• TRY IT:
Only a slice of the listing below is wanted. Retype the lines from the one containing "def State.served (s" through the one containing "(R32, R464). -/", exactly, both ends included.

========

def Chain.reset (tAnPs : Nat) : Chain :=
  { preset := 2, custom := none, load := [], shift := false, shifts := 0, startAt := none,
    stopAt := none, startTk := 0, startLc := 0, words := 0, nextTick := none, retime := [], tap := tapOfPs tAnPs,
    tapT := tapOfPs tAnPs, trimPs := 0, adjMs := 0, tapAt := 0 }

def Den.reset : Den :=
  { isolated := false, excOff := false, settled := false, compareTk := none, compareFailed := none }

def Bank.reset : Bank := { words := [], state := .empty, upsets := [], peakMa := 0 }

def Plan.reset : Plan :=
  { banks := Vector.replicate 2 Bank.reset, activeBank := 0, active := false, swap := none, budgetHold := false,
    lastError := 0, segment := 0, frameCount := 0, frameTk := 0, frameLc := 0, firstFrame := false, stopped := false,
    windows := [], eccCorrected := 0, fixAt := Vector.replicate 2 [] }

end Sys2Proof.Machine
end

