/-- State kept by one hub of a pair, and the pair memory it reads and writes. -/
structure Pair where
  /-- PAIRED, AUTO_YIELD, HB_LOSS_ACLK as bits 1 to 8 of PAIR_CONFIG word 0 (R550, 19; HB_LOSS_ACLK 48) -/
  word0 : Word
  /-- SYNC_ID, TIME_WAIT_MS, RESYNC_H as PAIR_CONFIG word 1 (R550, 19; 0, 2, 24) -/
  word1 : Word
  /-- this hub drives PAIR_OWN high (R529, 19; 0) -/
  owns : Bool
  /-- level of PAIR_OWN (R551, 19; DC 4: 0) -/
  ownLine : Bool
  /-- PAIR_TERM in force, 32 bits (R551, 19; 0) -/
  term : Word
  /-- this hub is a standby in Hibernate (R533, 19; 0) -/
  standby : Bool
  /-- it entered Hibernate after a standby sync or a yield (R533, 19; 0) -/
  cold : Bool
  /-- armed (R533, 19; 0) -/
  armed : Bool
  /-- PD_AON time of the last valid heartbeat frame (R533, 19; 0) -/
  hbAt : Nat
  /-- valid frames arrive: none has been missed for HB_LOSS_ACLK periods (R533, R535, 19; 0) -/
  hbHeard : Bool
  /-- PARTNER_STATE (R551, 19; NONE) -/
  partner : Partner
  /-- last STATE the partner sent, 3 bits (R535, 19; 0) -/
  partnerSent : BitVec 3
  /-- PD_AON time at which a sync of the partner was last seen (R535, 19; 0) -/
  syncSeen : Nat
  /-- a standby sync is in progress here (R536, 19; 0) -/
  syncing : Bool
  /-- this standby is unfit (R536, 19; 0) -/
  unfit : Bool
  /-- the wait for TQ 3 has been given up (R536, 19; 0) -/
  tqGaveUp : Bool
  /-- COLD_NEXT is being sent: the PD_AON time at which it began (R536, 19; none) -/
  coldNext : Option Nat
  /-- PD_AON time of this standby's last sync (R536, 19; 0) -/
  lastSync : Nat
  /-- RETAIN_VALID (R551, 19; 0) -/
  retainValid : Bool
  /-- retained lane snapshots (R537, 19; none) -/
  retainLanes : Vector (Option RxCoef) 32
  /-- retained settings of the lanes, as section 0x06 has them (R537, R544, 19; log entry 51; empty) -/
  retainPorts : List Word
  /-- retained interpolator maps (R537, 19; empty) -/
  retainMaps : Vector (List Rat) 66
  /-- retained DRAM training results: a training has been retained (R537, 19; 0) -/
  retainDram : Bool
  /-- WRITE_SEQ of the write last begun, 32 bits (R539, 19; 0) -/
  writeNo : Word
  /-- WRITE_SEQ of the last completed write, 32 bits (R551, 19; 0) -/
  writeSeq : Word
  /-- WRITE_FAILS, 32 bits, saturating (R551, 19; 0) -/
  writeFails : Word
  /-- TAKEOVERS, 32 bits (R551, 19; 0) -/
  takeovers : Word
  /-- LC of the last completed full checkpoint (R551, 19; none) -/
  fullAt : Option Nat
  /-- LC of the last completed delta (R551, 19; none) -/
  deltaAt : Option Nat
  /-- LC of the last due time of a full checkpoint and of a delta (R539, 19; 0) -/
  dueAt : Nat × Nat
  /-- write in progress (R539, 19; none) -/
  writing : Option Checkpoint
  /-- a full checkpoint and a delta that fell due during another write (R539, 19; 0) -/
  queued : Bool × Bool
  /-- requests answered when the next full checkpoint completes (R552, 19; none) -/
  nowReqs : List ReplyTo
  /-- next slot of each kind: full, delta (R539, 19; 0) -/
  nextSlot : Bool × Bool
  /-- that STALE has begun has been reported since the last completed write (R542, 19; 0) -/
  stale : Bool
  /-- yield in progress, with the PAIR_YIELD request when there is one (R549, 19; none) -/
  yieldStep : YieldStep
  /-- request of the yield in progress (R549, 19; none) -/
  yieldReq : Option ReplyTo
  /-- LC of the yield's current step (R549, 19; 0) -/
  yieldAt : Nat
  /-- heartbeat frame last sent, 32 bits (R532, 19; 0) -/
  hbSent : Word
  /-- PD_AON time of that frame (R532, 19; 0) -/
  hbSentAt : Nat
  /-- ownership word and its copy in the pair memory, in words (R531, 19; DC 9: blank) -/
  ownWords : Vector (List Word) 2
  /-- full slots 0 and 1, delta slots 0 and 1 of the pair memory, in words (R538, 19; DC 9: blank) -/
  slots : Vector (List Word) 4
  /-- LC of the claim (R542, 19; 0) -/
  claimAt : Nat
  /-- CAUSE of the CHECKPOINT_FAIL that this start owes: no valid checkpoint, or a failed claim (R548, R553, 19; none) -/
  claimCause : Option (BitVec 2)
  /-- TK is provisional (R545, 19; 0) -/
  provisional : Bool
  /-- what a start from a checkpoint still has to restore (R547, 19; none) -/
  restore : Option Restore
  deriving DecidableEq, Repr
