def State.modSup (s : State) (f : Sup → Sup) : State := { s with sup := f s.sup }
def State.modBoot (s : State) (f : Startup → Startup) : State := { s with boot := f s.boot }
def State.modTime (s : State) (f : Time → Time) : State := { s with time := f s.time }
def State.modChan (s : State) (c : Chan) (f : Channel → Channel) : State := { s with chans := vmod s.chans c f }
def State.modSett (s : State) (k : SettId) (f : Sett → Sett) : State := { s with setts := vmod s.setts k f }
def State.modChain (s : State) (k : SettId) (f : Chain → Chain) : State := { s with chains := vmod s.chains k f }
def State.modCoder (s : State) (k : SettId) (f : Coder → Coder) : State := { s with coders := vmod s.coders k f }
def State.modDen (s : State) (d : DenId) (f : Den → Den) : State := { s with dens := vmod s.dens d f }
def State.modPlan (s : State) (f : Plan → Plan) : State := { s with plan := f s.plan }
def State.modTdc (s : State) (f : Tdc → Tdc) : State := { s with tdc := f s.tdc }
def State.modSlot (s : State) (q : Fin 24) (f : Slot → Slot) : State := { s with quad := vmod s.quad q f }
def State.modRed (s : State) (f : Red → Red) : State := { s with red := f s.red }
def State.modPrj (s : State) (p : Fin 64) (f : Prj → Prj) : State :=
  s.modRed fun r => { r with prjs := vmod r.prjs p f }
def State.modHoard (s : State) (f : Hoard → Hoard) : State := { s with hoard := f s.hoard }
def State.modStream (s : State) (t : Fin 54) (f : Stream → Stream) : State :=
  s.modHoard fun h => { h with streams := vmod h.streams t f }
def State.modQueue (s : State) (q : Fin 76) (f : Queue → Queue) : State :=
  s.modHoard fun h => { h with queues := vmod h.queues q f }
def State.modLane (s : State) (p : Port) (f : Lane → Lane) : State :=
  { s with lanes := { s.lanes with lanes := vmod s.lanes.lanes p f } }
def State.modFab (s : State) (f : Fab → Fab) : State := { s with fab := f s.fab }
def State.modPort (s : State) (p : Port) (f : FabPort → FabPort) : State :=
  s.modFab fun b => { b with ports := vmod b.ports p f }
def State.modClass (s : State) (p : Port) (c : Fin 6) (f : PortClass → PortClass) : State :=
  s.modPort p fun q => { q with classes := vmod q.classes c f }
def State.modUplink (s : State) (u : Fin 8) (f : Uplink → Uplink) : State :=
  s.modFab fun b => { b with uplinks := vmod b.uplinks u f }
def State.modCmd (s : State) (f : Cmd → Cmd) : State := { s with cmd := f s.cmd }
def State.modOwl (s : State) (f : Owl → Owl) : State := { s with owl := f s.owl }
def State.modProt (s : State) (f : Prot → Prot) : State := { s with prot := f s.prot }
def State.modPair (s : State) (f : Pair → Pair) : State := { s with pair := f s.pair }
def State.modHealth (s : State) (f : Health → Health) : State := { s with health := f s.health }

def State.lane (s : State) (p : Port) : Lane := s.lanes.lanes[p]
def State.prj (s : State) (p : Fin 64) : Prj := s.red.prjs[p]
def State.port (s : State) (p : Port) : FabPort := s.fab.ports[p]

/-- LC as a number (R226). -/
def State.lcN (s : State) : Nat := s.time.lc.toNat

/-- TK as a number (R195). -/
def State.tkN (s : State) : Nat := s.time.tk.toNat

/-- The sett of a channel (R3). -/
def settOf (c : Chan) : SettId := ⟨c.val / 8, by omega⟩

/-- The den of a sett (R3). -/
def denOf (k : SettId) : DenId := ⟨k.val / 12, by omega⟩

/-- Channel j of sett k (R3). -/
def chanOf (k : SettId) (j : Fin 8) : Chan := ⟨8 * k.val + j.val, by omega⟩

/-- The channels of a sett in order (R3). -/
def chansOf (k : SettId) : List Chan := (List.finRange 8).map (chanOf k)

/-- The setts of a den in order (R3). -/
def settsOf (d : DenId) : List SettId := (List.finRange 12).map fun j => ⟨12 * d.val + j.val, by omega⟩

def allSetts : List SettId := List.finRange 48

def allPorts : List Port := List.finRange 32

/-- Network time of an LC value, in units of 2^-16 ns (R227). -/
def State.ntAt (s : State) (lc : Int) : Int :=
  lc * 65536 + (lc * s.time.rate.toInt) / 2 ^ 24 + s.time.offset.toInt

/-- Network time now (R227). -/
def State.nt (s : State) : Int := s.ntAt s.lcN

/-- A span of network time or of ticks, in ns, as a span of LC: divided by 1 + RATE and rounded (R228). -/
def State.lcSpan (s : State) (ns : Int) : Int :=
  roundDiv (ns * 2 ^ 40) (2 ^ 40 + s.time.rate.toInt).toNat

/-- The mode code of R29. -/
def Mode.code : Mode → Nat
  | .off => 0 | .hibernate => 1 | .startup => 2 | .service => 3 | .safeCore => 4 | .test => 5

/-- A mode in which command packets are served (R448). -/
def State.served (s : State) : Bool :=
  s.sup.mode == .startup || s.sup.mode == .service || s.sup.mode == .safeCore || s.sup.mode == .test

/-- The mode is Service or Test. -/
def State.working (s : State) : Bool := s.sup.mode == .service || s.sup.mode == .test

/-- MODE_STATUS, the layout of the SYS_MODE_SET reply word (R32, R464). -/
def State.modeStatus (s : State) : Word := w32 (fld 0 4 s.sup.mode.code + fld 4 4 s.sup.causes.toNat)

/-- A fresh value of the free counter (log entry 2). -/
def State.draw (s : State) : Nat × State := (s.free, { s with free := s.free + 1 })

/-- A free word and the state with the counter advanced (log entry 2). -/
def State.drawWord (s : State) : Word × State := (Config.freeWord s.free, { s with free := s.free + 1 })

/-- FAB_GEN of the fabric configuration image in force, which records carry as CONFIG_GEN (R317, R432; log entry 14). -/
def State.fabGen (s : State) : Word := pw s.fab.image 2

/-! Records, rings and notices. -/

/-- An entry on its way into a stream's ingress queue (R319). `tick` is the instant tick of a continuous tick group and
the tick of the group that would follow it. -/
structure Entry where
  stream : Fin 54
  stamp  : Nat
  delay  : Nat
  preset : BitVec 4
  coded  : Bool
  count  : Nat
  tick   : Option (Nat × Nat)
  words  : List Word
  /-- TQ at the stamp and CONFIG_GEN at the delivery of the first tick group of a coded entry; of any other entry they are that at
  its stamp and that now -/
  early  : Option (BitVec 4 × Word) := none
  /-- stamp of the last tick group of a coded entry; of any other entry it is its stamp -/
  last   : Option Nat := none
  deriving DecidableEq, Repr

========

• EXPECTED OUTPUT:
def State.served (s : State) : Bool :=
  s.sup.mode == .startup || s.sup.mode == .service || s.sup.mode == .safeCore || s.sup.mode == .test

/-- The mode is Service or Test. -/
def State.working (s : State) : Bool := s.sup.mode == .service || s.sup.mode == .test

/-- MODE_STATUS, the layout of the SYS_MODE_SET reply word (R32, R464). -/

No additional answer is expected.